Bangalore, India - India's dominance as a provider of software exports services is likely assured for some time, according to a study by the National Association of Software and Service Companies (Nasscom), India's software industry association. The reasons, Nasscom says, are in the numbers.
India's IT export services are worth $9.5 billion per year, which is more than the combined software exports of the next five leading countries-Canada, Ireland, Israel, the Philippines and South Africa. Those numbers are echoed in terms of numbers of engineers actively employed in software exports.
While China is considered an up-and-coming destination for outsourcing, its threat to India is still some way off, because India produces almost six times as many new engineering graduates as China each year, according to Nasscom.
The organization's report compares the current main destinations for offshoring IT services on the basis of eight parameters, including the current size of each country's software exports industry, its available number of engineers, the characteristics of its labor force, any attendant social and geopolitical risks, and the advantages and disadvantages of its infrastructure and location. India's large population, well-established educational system and cultural focus on attaining advanced degrees indicate that few other countries, if any, will pose a threat when it comes to availability of engineers now and in the near future, according to Nasscom.

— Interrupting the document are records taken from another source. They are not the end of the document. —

-- ==== Sys2Proof/Machine/Sync.lean ====
section
/-! DEFINITION. Class 101: atomics, announced objects, barriers, messages, PARK, FENCE, DRAIN (R225-R228, R243-R278),
the steps and replies that complete them, and long-latency faults (R75, R250). -/

namespace Sys2Proof.Machine

/-! ## What FENCE waits for (R226) -/

/-- A store, atomic or message (R226). -/
def Op.storeLike (o : Op) : Bool := o.late.isNone && match o.kind with
  | .store _ _ | .fill _ _ _ _ | .msend _ _ _ _ => true
  | .kiln _ _ _ _ _ _ => o.ok != .ld && o.ok != .aq
  | _ => false

/-- A load or atomic that awaits a value (R226). -/
def Op.valued (o : Op) : Bool := o.late.isNone && match o.kind with
  | .load _ _ _ _ _ _ | .fill _ _ _ _ => true
  | .kiln _ _ _ _ _ _ => o.ok != .st && o.ok != .rl
  | _ => false

/-- A release of a path has to wait (R226). -/
def Env.relWaits (e : Env) : Bool := e.g.ops.any fun o => e.g.before o e.p.id e.p.born && o.storeLike
/-- An acquire of a path has to wait (R226). -/
def Env.acqWaits (e : Env) : Bool := e.g.ops.any fun o => e.g.before o e.p.id e.p.born && o.valued

/-- The kind of an atomic (R218). -/
def atKind : Ord → OKind
  | .rlx => .at | .acq => .atAcq | .rel => .atRel | .ar => .atAr

/-- An order that releases. -/
def relOrd (o : Ord) : Bool := o == .rel || o == .ar

/-! ## Atomics (R251-R254) -/

/-- The space of an atomic's address (R251). -/
def mspaceOf : Space → MSpace
  | .glob => .g | .shared => .s | .scratch => .d | .peer => .x | .host => .h

/-- The check pass of an atomic over its lanes (R253): lane, address, key. A host atomic other than those of R254 raises
SPACE_MISMATCH. -/
def State.atomCheck (s : State) (e : Env) (sp : Space) (hostOk uni : Bool) (n : Nat) (a : Operand) : Except Stop (List (Nat × Nat × Nat)) :=
  let ls := e.accLanes uni
  if sp = .host ∧ !hostOk ∧ !ls.isEmpty then faultAt .spaceMismatch ((ls.map (e.address (mspaceOf sp) a 0)).headD 0)
  else s.checkPass e.g (mspaceOf sp) n ls (e.address (mspaceOf sp) a 0) true true true

/-- An atomic is issued (R253): its steps are in flight, or in the commit buffer. -/
def State.issueAtomic (s : State) (e : Env) (o : OrdScope) (k : OKind) (sp : Space) (hostOk uni : Bool) (n : Nat) (a : Operand)
    (d : Option Operand) (px : Option PReg) (act : Nat → KAct) : Except Stop State :=
  match s.atomCheck e sp hostOk uni n a with
  | .error x => .error x
  | .ok acc =>
    let s := s.noteAcc e.g (mspaceOf sp) acc
    if acc.isEmpty then .ok s
    else if relOrd o.ord && e.relWaits then .error .stall
    else
      let dsts := (match d with
        | some d => destRefs d (wordsOf n)
        | none => []) ++ match px with
        | some p => predRefs [p.toNat]
        | none => []
      let todo := acc.map fun p => KStep.mk p.1 p.2.1 p.2.2 (act p.1)
      s.issueOp e (e.op (.kiln todo [] d n px uni) k o.scope dsts true) true

/-- The operand of an atomic in a lane: an FP32 constant for `.FADD` (R43, R252). -/
def Env.atomArg (e : Env) (op : AtomOp) (w : Width) (b : Operand) (l : Nat) : Nat :=
  if op = .fadd then (e.rdF b .f32 l).toNat else e.num b w.regs l

/-- ATOM (R251-R254). -/
def atomBody (op : AtomOp) (o : OrdScope) (w : Width) (sp : Space) (d a b : Operand) : Env → State → Except Stop State := fun e s =>
  s.issueAtomic e o (atKind o.ord) sp (op == .add || op == .exch) d.isS w.bytes a (some d) none
    fun l => .atom op w.bytes (e.atomArg op w b l)

/-- RED (R251-R254). -/
def redBody (op : AtomOp) (o : OrdScope) (w : Width) (sp : Space) (a b : Operand) : Env → State → Except Stop State := fun e s =>
  s.issueAtomic e o (if o.ord = .rel then .rl else .st) sp (op == .add) (!a.isV && !b.isV) w.bytes a none none
    fun l => .atom op w.bytes (e.atomArg op w b l)

/-- CAS and CAS2 (R251-R254). -/
def casBody (o : OrdScope) (w : Width) (sp : Space) (d a b c : Operand) (px : PReg) : Env → State → Except Stop State := fun e s =>
  s.issueAtomic e o (atKind o.ord) sp true d.isS w.bytes a (some d) (some px)
    fun l => .cas w.bytes (e.num b w.regs l) (e.num c w.regs l)

/-! ## Objects and barriers (R257-R274) -/

/-- One step on an object or barrier is issued; a flag that the instruction names falls as it retires (R48). -/
def State.issueStep (s : State) (e : Env) (k : OKind) (sc : Scope) (va key : Nat) (act : KAct) (d : Option Operand) (px : Option PReg)
    (buffered : Bool) : Except Stop State :=
  let dsts := (match d with
    | some d => destRefs d 1
    | none => []) ++ match px with
    | some p => predRefs [p.toNat]
    | none => []
  let s := s.noteTlb e.g.gid.cluster e.g.slot va
  s.issueOp e { e.op (.kiln [⟨255, va, key, act⟩] [] d 4 px true) k sc dsts (k != .ld && k != .aq) with flag := none } buffered

/-- OBINIT (R257). -/
def obinitBody (kind : ObjKind) (o : OrdScope) (kcode : BitVec 2) (xp : Bool) (pmask : BitVec 8) (a b : Operand) :
    Env → State → Except Stop State := whenGuard fun e s =>
  let va := e.u64 a
  let ws := (List.range 4).map fun i => (e.num b 8 e.ulane) / 2 ^ (64 * i) % 2 ^ 64
  match s.syncKey e.g.gid.cluster e.g.slot va (64 + 32 * (8 * 2 ^ kcode.toNat)) 64 with
  | .error f => faultAt f va
  | .ok key =>
    if !objWordsOk kind ws then faultAt .objArg va
    else if xp && !(s.ctx e.g.slot).xp then faultAt .permission va
    else if relOrd o.ord && e.relWaits then .error .stall
    else s.issueStep e (atKind o.ord) o.scope va key (.obinit kind o.scope kcode.toNat xp pmask.toNat ws) none none true

/-- ANN (R260): the mailbox is checked at issue. -/
def annBody (op : ObjOp) (d a b c : Operand) : Env → State → Except Stop State := whenGuard fun e s =>
  let va := e.u64 a
  let mb := e.u64 c
  let args := e.num b 4 e.ulane
  if 2 ^ 56 ≤ mb then faultAt .addrRange mb
  else if mb % 16 ≠ 0 then faultAt .misaligned mb
  else match s.translate e.g.gid.cluster e.g.slot mb needW with
    | .error f => faultAt f mb
    | .ok _ => match s.syncKey e.g.gid.cluster e.g.slot va 64 64 with
      | .error f => faultAt f va
      | .ok key => (s.noteTlb e.g.gid.cluster e.g.slot mb).issueStep e .ah .dev va key (.ann op (args % 2 ^ 64) (args / 2 ^ 64) mb) (some d) none true

/-- HELP (R261). -/
def helpBody (d a : Operand) (px : PReg) : Env → State → Except Stop State := whenGuard fun e s =>
  let va := e.u64 a
  match s.syncKey e.g.gid.cluster e.g.slot va 64 64 with
  | .error f => faultAt f va
  | .ok key => s.issueStep e .ah .dev va key .help (some d) (some px) true

/-- A barrier instruction (R268): its address, then its step. -/
def barBody (o : OrdScope) (a : Operand) (d : Option Operand) (px : Option PReg) (act : Env → KAct) : Env → State → Except Stop State :=
  whenGuard fun e s =>
    let va := e.u64 a
    match s.syncKey e.g.gid.cluster e.g.slot va 16 16 with
    | .error f => faultAt f va
    | .ok key =>
      if relOrd o.ord && e.relWaits then .error .stall
      else s.issueStep e (atKind o.ord) o.scope va key (act e) d px true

The report is expected to embolden the industry here. India annually sees 290,000 new engineering graduates join the existing engineering pool of 2.1 million each year. In China, by contrast, only 50,000 technically qualified graduates annually join the existing engineering pool of 247,000, Nasscom reports.
Russia, another up-and-comer, offers a talented but small labor pool, having just around 20,000 IT professionals. The Philippines turns out about 15,000 technology graduates annually, while Canada's labor pool is small and may see a shortage of engineers in the coming years.
India is also favorable in terms of employee costs. While that factor was not very important in the 1990s, it rose in significance during the downturn.
Ironically, India's successes in IT have raised concerns in recent months that some nations, notably the United States, may restrict outsourcing to other countries as the outcry against the practice rises during a U.S. presidential-election year.
The hourly rates charged by Indian software firms fell precipitously in the past few years, although prices appear to have stabilized since mid-2003, Nasscom said. During 2001 and 2002 hourly rates were halved in some cases. Competing firms here sometimes undercut one another.
One category where India did not score well was infrastructure: Nasscom rated it as "average," while giving "good" ratings for this category to the five other ranking software export nations. Frequent power outages and poor public transportation were among the causes for the rating.
Worrisome geopolitical factors have waned, given India's recent peace moves with Pakistan, but other risks-such as potential U.S. restrictions on outsourcing-are imponderables, the report said. For example, a strict U.S. policy lowering visa and work permit numbers could have a chilling effect in the long run. India's main advantages, Nasscom said, are its software development and project-management experience, highly qualified and abundant work force, and English-language skills.